Boeing’s new Starliner crew capsule has rocketed into orbit on a test flight bound for the International Space Station.
- This is Boeing’s third shot at the high-stakes Starliner flight
- The first flight in 2019 was stricken by software errors so severe ground controllers hastily cut short the mission
- Boeing is seeking redemption as it attempts to catch up with SpaceX
This latest mission comes after years of being grounded by flaws that could have doomed the spacecraft.
Only a test dummy was aboard as the rocket launched. If the capsule reaches the International Space Station on Friday and everything else goes well, two or three NASA test pilots could strap in by the end of this year or early next for the company’s first crewed flight.
It is Boeing’s third shot at the high-stakes flight.
Starliner’s first test flight in 2019 was stricken by software errors so severe that the capsule ended up in the wrong orbit and had to skip the space station. The spacecraft came close to being destroyed as ground controllers hastily cut short the mission.
After dozens of safety fixes, Boeing returned a different capsule to the launch pad last summer. Corroded valves halted the countdown, resulting in another round of repairs.
The drawn-out test flight program has cost Boeing approximately US$600 million (more than $851 million).
Boeing is seeking redemption as it attempts to catch up with SpaceX, NASA’s other contracted taxi service.

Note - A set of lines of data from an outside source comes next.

-- ==== Sys2Proof/Proofs/Escalations.lean ====
section
/-! The fault of an entry (R111 to R113): ACTUATOR_FAIL in the summaries of the units that it concerns, and the escalation of a
faulted OAC or VFO assert to the records that contribute to the entry (R77). -/

namespace Sys2Proof.Machine

variable {s t : State} {k : DemandKey} {i j : Slot} {d : Dispatch}

/-! ### Faults added to several units (R133) -/

theorem addFaultWhere_unit (s : State) (q : FaultKind) (p : UnitNo → Bool) (v : UnitNo) : (s.addFaultWhere q p).units[v] =
    if p v = true then { s.units[v] with faults := s.units[v].faults.add q } else s.units[v] := by
  refine forUnits_units (P := fun _ => True) (g := fun v e => if p v = true then { e with faults := e.faults.add q } else e)
    (fun _ _ _ => trivial) (fun u t _ w => ?_) trivial v
  by_cases hw : w = u
  · subst hw
    rw [if_pos rfl]
    split_ifs
    · rw [addFault_unit, if_pos rfl]
    · rfl
  · rw [if_neg hw]
    split_ifs
    · rw [addFault_unit, if_neg hw]
    · rfl

theorem addFaultWhere_eq (s : State) (q : FaultKind) (p : UnitNo → Bool) :
    s.addFaultWhere q p = { s with units := (s.addFaultWhere q p).units } := by
  refine forUnits_keeps_prop (P := fun t => t = { s with units := t.units }) (fun v t ht => ?_) s rfl
  split_ifs
  · exact congrArg (fun x : State => x.addFault v q) ht
  · exact ht

/-- A fault added to several units passes every slot by. -/
theorem addFaultWhere_passedBy (s : State) (q : FaultKind) (p : UnitNo → Bool) (j : Slot) : s.PassedBy (s.addFaultWhere q p) j where
  slot := by
    rw [addFaultWhere_eq]
    exact ⟨rfl, rfl, fun _ h _ => h⟩
  dirty h := by
    rw [addFaultWhere_eq]
    exact h
  fault v h := by
    rw [addFaultWhere_unit]
    split_ifs
    · cases q with
      | trip => rfl
      | _ => exact h
    · exact h
  stop v h := by
    rw [addFaultWhere_unit]
    split_ifs <;> exact h

/-! ### The units that a fault concerns (R112) -/

theorem actuatorUnits_iff (s : State) (k : DemandKey) (u : UnitNo) : s.actuatorUnits k u = true ↔
    (∃ j : Slot, s.coils[j].unit = u ∧ (s.coils[j].lifecycle = .settling ∨ s.coils[j].lifecycle = .armed)
        ∧ k ∈ s.targetPairs s.coils[j])
      ∨ ((k.kind = .fs ∨ k.kind = .oac) ∧ s.units[u].controller = some k.station) := by
  have hmem (c : Coil) : c ∈ s.coils.toList ↔ ∃ j : Slot, s.coils[j] = c := by
    rw [Vector.mem_toList_iff, Vector.mem_iff_getElem]
    exact ⟨fun ⟨j, h, e⟩ => ⟨⟨j, h⟩, e⟩, fun ⟨j, e⟩ => ⟨j.val, j.isLt, e⟩⟩
  unfold State.actuatorUnits
  simp only [Bool.or_eq_true, Bool.and_eq_true, List.any_eq_true, hmem, beq_iff_eq, holdsReferences_iff, List.contains_iff_mem,
    and_assoc]
  exact or_congr_left ⟨fun ⟨_, ⟨j, hj⟩, h⟩ => ⟨j, hj ▸ h⟩, fun ⟨j, h⟩ => ⟨_, ⟨j, rfl⟩, h⟩⟩

/-! ### The escalation (R77, R113) -/

theorem escalates_iff (st : Stage) : st.escalates = true ↔ st = .guard ∨ ∃ ph, st = .recovery ph := by
  cases st <;> simp [Stage.escalates]

theorem dispatch_escalates_iff (d : Dispatch) :
    d.escalates = true ↔ d.polarity = .assert ∧ (d.key.kind = .oac ∨ d.key.kind = .vfo) := by
  simp [Dispatch.escalates]

/-- A record in GUARD or RECOVERY that contributes to the entry of a key. -/
abbrev State.Contributes (s : State) (c : Coil) (k : DemandKey) : Prop :=
  c.stage.escalates = true ∧ k ∈ s.demandedPairs c

theorem contributes_iff (s : State) (c : Coil) (k : DemandKey) : s.Contributes c k ↔
    c.lifecycle = .armed ∧ (c.stage = .guard ∨ ∃ ph, c.stage = .recovery ph) ∧ k ∈ s.demandedPairs c := by
  rw [State.Contributes, escalates_iff]
  exact ⟨fun h => ⟨(mem_demandedPairs.1 h.2).1, h⟩, fun h => h.2⟩

theorem trip_controller (s : State) (i : Slot) (cause : Cause) (v : UnitNo) :
    (s.trip i cause).units[v].controller = s.units[v].controller := by
  rw [trip_unit]
  split_ifs <;> rfl

theorem trip_actuatorFail (s : State) (i : Slot) (cause : Cause) (v : UnitNo) :
    (s.trip i cause).units[v].faults.actuatorFail = s.units[v].faults.actuatorFail := by
  rw [trip_unit]
  split_ifs <;> rfl

/-- An escalation trips the records that contribute, once each, and passes the others by. -/
theorem escalate_slot (s : State) (k : DemandKey) (j : Slot) :
    (s.Contributes s.coils[j] k → s.Tripped (s.escalate k) j .actuator)
    ∧ (¬ s.Contributes s.coils[j] k → s.PassedBy (s.escalate k) j) := by
  refine forSlots_trips (P := fun t => ∀ v : UnitNo, t.units[v].controller = s.units[v].controller)
    (meets := fun t c => t.Contributes c k) .actuator (fun t c h => (mem_demandedPairs.1 h.2).1) (fun t ht c => ?_)
    (fun i t ht v => (trip_controller t i _ v).trans (ht v)) (fun _ => rfl) j
  rw [State.Contributes, demandedPairs_of_target (targetPairs_of_controllers ht)]

theorem escalate_actuatorFail (s : State) (k : DemandKey) (v : UnitNo) :
    (s.escalate k).units[v].faults.actuatorFail = s.units[v].faults.actuatorFail := by
  obtain ⟨e, he, hkept⟩ := forSlots_keeps_prop
    (P := fun t => ∃ e, t.units[v] = e ∧ e.faults.actuatorFail = s.units[v].faults.actuatorFail)
    (f := fun i t => if t.Contributes t.coils[i] k then t.trip i .actuator else t)
    (fun i t ⟨e, he, hkept⟩ => by
      split_ifs
      · exact ⟨_, rfl, (trip_actuatorFail t i _ v).trans (by rw [he, hkept])⟩
      · exact ⟨e, he, hkept⟩)
    s ⟨_, rfl, rfl⟩
  have hunit : (s.escalate k).units[v] = e := he
  rw [hunit, hkept]

/-! ### The entry of the fault -/

theorem contributeAll_nodup {ds : List DemandEntry} (hd : (ds.map (·.key)).Nodup) (stamp : Nat) (removed added : List DemandKey) :
    ((contributeAll stamp removed added ds).map (·.key)).Nodup := by
  have hkeys : (ds.map (DemandEntry.contribute stamp removed added)).map (·.key) = ds.map (·.key) := by
    rw [List.map_map]
    exact List.map_congr_left fun e _ => contribute_key stamp removed added e
  unfold contributeAll
  refine List.Nodup.sublist (List.filter_sublist.map _) ?_
  rw [hkeys]
  exact hd

theorem trip_demands (s : State) (i : Slot) (cause : Cause) :
    (s.trip i cause).demands = (s.changeCoil i (s.coils[i].trip cause)).demands := by
  unfold State.trip
  exact markDirty_demands _

theorem trip_joinStamp (s : State) (i : Slot) (cause : Cause) : (s.trip i cause).joinStamp = s.joinStamp := by
  unfold State.trip
  exact markDirty_joinStamp _ _

/-- A record that contributes before its trip contributes after it (R90): TRIP and LOCKOUT demand every kind. -/
theorem trip_demandedPairs {c : Coil} (cause : Cause) (h : k ∈ s.demandedPairs c) : k ∈ s.demandedPairs (c.trip cause) := by
  obtain ⟨ha, hk, -⟩ := mem_demandedPairs.1 h
  refine mem_demandedPairs.2 ⟨ha, ?_, ?_⟩
  · rwa [targetPairs_congr (s := s) (c := c) (d := c.trip cause) rfl rfl rfl]
  · rcases coil_trip_stage c cause with hst | hst <;> rw [hst] <;> rfl

/-- The trip of a record leaves the entry of a key that the record demands. -/
theorem trip_demandOf (hd : (s.demands.map (·.key)).Nodup) (cause : Cause) (h : k ∈ s.demandedPairs s.coils[i]) :
    demandOf (s.trip i cause).demands k = demandOf s.demands k := by
  have hafter := trip_demandedPairs (s := s) cause h
  rw [trip_demands, changeCoil_demandOf hd]
  cases demandOf s.demands k with
  | none => rfl
  | some e => exact (if_neg fun hn => hn.2 h).trans (if_neg fun hn => hn.2 hafter)

/-- An escalation leaves the entry whose fault it hands on. -/
theorem escalate_demandOf (hd : (s.demands.map (·.key)).Nodup) (k : DemandKey) :
    demandOf (s.escalate k).demands k = demandOf s.demands k := by
  refine (forSlots_keeps_prop
    (P := fun t => (t.demands.map (·.key)).Nodup ∧ demandOf t.demands k = demandOf s.demands k) (fun i t ⟨hn, hk⟩ => ?_) s
    ⟨hd, rfl⟩).2
  split_ifs with h
  · refine ⟨?_, (trip_demandOf hn _ h.2).trans hk⟩
    rw [trip_demands]
    exact contributeAll_nodup hn _ _ _
  · exact ⟨hn, hk⟩

theorem escalate_joinStamp (s : State) (k : DemandKey) : (s.escalate k).joinStamp = s.joinStamp := by
  refine forSlots_keeps (g := State.joinStamp) (fun i t => ?_) s
  split_ifs
  · exact trip_joinStamp t i _
  · rfl

/-! ### A fault handed on -/

theorem handFault_eq (s : State) (d : Dispatch) : s.handFault d =
    if d.escalates = true then (s.addFaultWhere .actuatorFail (s.actuatorUnits d.key)).escalate d.key
    else s.addFaultWhere .actuatorFail (s.actuatorUnits d.key) := rfl

theorem addFaultWhere_contributes (s : State) (q : FaultKind) (p : UnitNo → Bool) (c : Coil) (k : DemandKey) :
    (s.addFaultWhere q p).Contributes c k ↔ s.Contributes c k := by
  rw [State.Contributes, demandedPairs_of_target (targetPairs_of_controllers fun v => ?_)]
  rw [addFaultWhere_unit]
  split_ifs <;> rfl

/-- A fault trips the records that it escalates to, and passes the others by (R77, R113). -/
theorem handFault_slot (s : State) (d : Dispatch) (j : Slot) :
    (d.escalates = true ∧ s.Contributes s.coils[j] d.key → s.Tripped (s.handFault d) j .actuator)
    ∧ (¬ (d.escalates = true ∧ s.Contributes s.coils[j] d.key) → s.PassedBy (s.handFault d) j) := by
  rw [handFault_eq]
  have hadded := addFaultWhere_passedBy s .actuatorFail (s.actuatorUnits d.key) j
  split_ifs with he
  · obtain ⟨htrips, hpasses⟩ := escalate_slot (s.addFaultWhere .actuatorFail (s.actuatorUnits d.key)) d.key j
    rw [addFaultWhere_contributes, hadded.slot.coil] at htrips hpasses
    exact ⟨fun h => (htrips h.2).between hadded (power_of_apart (addFaultWhere_apart _ _ _)) (.refl _ j),
      fun h => hadded.trans (hpasses fun hc => h ⟨he, hc⟩)⟩
  · exact ⟨fun h => absurd h.1 he, fun _ => hadded⟩

/-- ACTUATOR_FAIL after a fault: where it stood, and in the units that the fault concerns (R112). -/
theorem handFault_actuatorFail (s : State) (d : Dispatch) (v : UnitNo) : (s.handFault d).units[v].faults.actuatorFail = true ↔
    s.units[v].faults.actuatorFail = true ∨ s.actuatorUnits d.key v = true := by
  have hadded : (s.addFaultWhere .actuatorFail (s.actuatorUnits d.key)).units[v].faults.actuatorFail = true ↔
      s.units[v].faults.actuatorFail = true ∨ s.actuatorUnits d.key v = true := by
    rw [addFaultWhere_unit]
    split_ifs with h
    · exact iff_of_true rfl (.inr h)
    · exact ⟨.inl, fun hor => hor.resolve_right h⟩
  have hkept : (s.handFault d).units[v].faults.actuatorFail =
      (s.addFaultWhere .actuatorFail (s.actuatorUnits d.key)).units[v].faults.actuatorFail := by
    by_cases he : d.escalates = true
    · rw [handFault_eq, if_pos he, escalate_actuatorFail]
    · rw [handFault_eq, if_neg he]
  rw [hkept, hadded]

theorem handFault_apart (s : State) (d : Dispatch) : (s.handFault d).apart = s.apart := by
  rw [handFault_eq]
  split_ifs <;> simp

/-- A fault moves no unit's controller, and so no record's pairs. -/
theorem handFault_targetPairs (s : State) (d : Dispatch) : (s.handFault d).targetPairs = s.targetPairs := by
  have hadded : (s.addFaultWhere .actuatorFail (s.actuatorUnits d.key)).targetPairs = s.targetPairs := by
    refine targetPairs_of_controllers fun v => ?_
    rw [addFaultWhere_unit]
    split_ifs <;> rfl
  rw [handFault_eq]
  split_ifs
  · refine (forSlots_keeps (g := State.targetPairs) (fun i t => ?_) _).trans hadded
    split_ifs
    · exact targetPairs_of_controllers (trip_controller t i _)
    · rfl
  · exact hadded

theorem handFault_joinStamp (s : State) (d : Dispatch) : (s.handFault d).joinStamp = s.joinStamp := by
  have hadded : (s.addFaultWhere .actuatorFail (s.actuatorUnits d.key)).joinStamp = s.joinStamp := by rw [addFaultWhere_eq]
  rw [handFault_eq]
  split_ifs
  · exact (escalate_joinStamp _ _).trans hadded
  · exact hadded

theorem handFault_demandOf (hd : (s.demands.map (·.key)).Nodup) (d : Dispatch) :
    demandOf (s.handFault d).demands d.key = demandOf s.demands d.key := by
  have hadded : (s.addFaultWhere .actuatorFail (s.actuatorUnits d.key)).demands = s.demands := by rw [addFaultWhere_eq]
  rw [handFault_eq]
  split_ifs
  · rw [escalate_demandOf (by rwa [hadded]), hadded]
  · rw [hadded]

end Sys2Proof.Machine
end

Elon Musk’s company has been flying astronauts to and from the space station for two years and delivering cargo for a full decade.
Eager to reduce its high-priced dependency on Russia for crew transport, NASA hired Boeing and SpaceX to launch astronauts to the space station after the shuttle program ended in 2011.
NASA administrator Bill Nelson said that was why it was so important for Boeing’s Starliner to succeed.
Starliner will spend close to a week at the space station before aiming for a touchdown in the New Mexico desert.
Astronauts watch launch at Cape Canaveral
Different in looks but similar in function to SpaceX’s Dragon capsule, Boeing’s fully automated capsule will attempt to dock at the space station on its own.
However, station astronauts will be ready to steer the capsule by remote control if necessary.
NASA has yet to finalise which astronauts will be in the first Starliner crew. The program is so far behind that the original three have stepped aside.
The leading candidates gathered at Cape Canaveral for the evening launch of Starliner atop United Launch Alliance’s Atlas V rocket.
Besides Rosie the Rocketeer — a space-age version of World War II’s Rosie the Riveter — the capsule is carrying groceries and spacewalking gear for the seven station residents.
US spacewalks have been on hold since an astronaut’s helmet took on water in March. NASA is sending up extra absorbent pads for use in helmets, in case an emergency spacewalk is required as the investigation continues.
Boeing also is flying mementos from historically black colleges and universities and tree seeds similar to those Apollo astronauts took to the Moon that became so-called Moon trees here on Earth.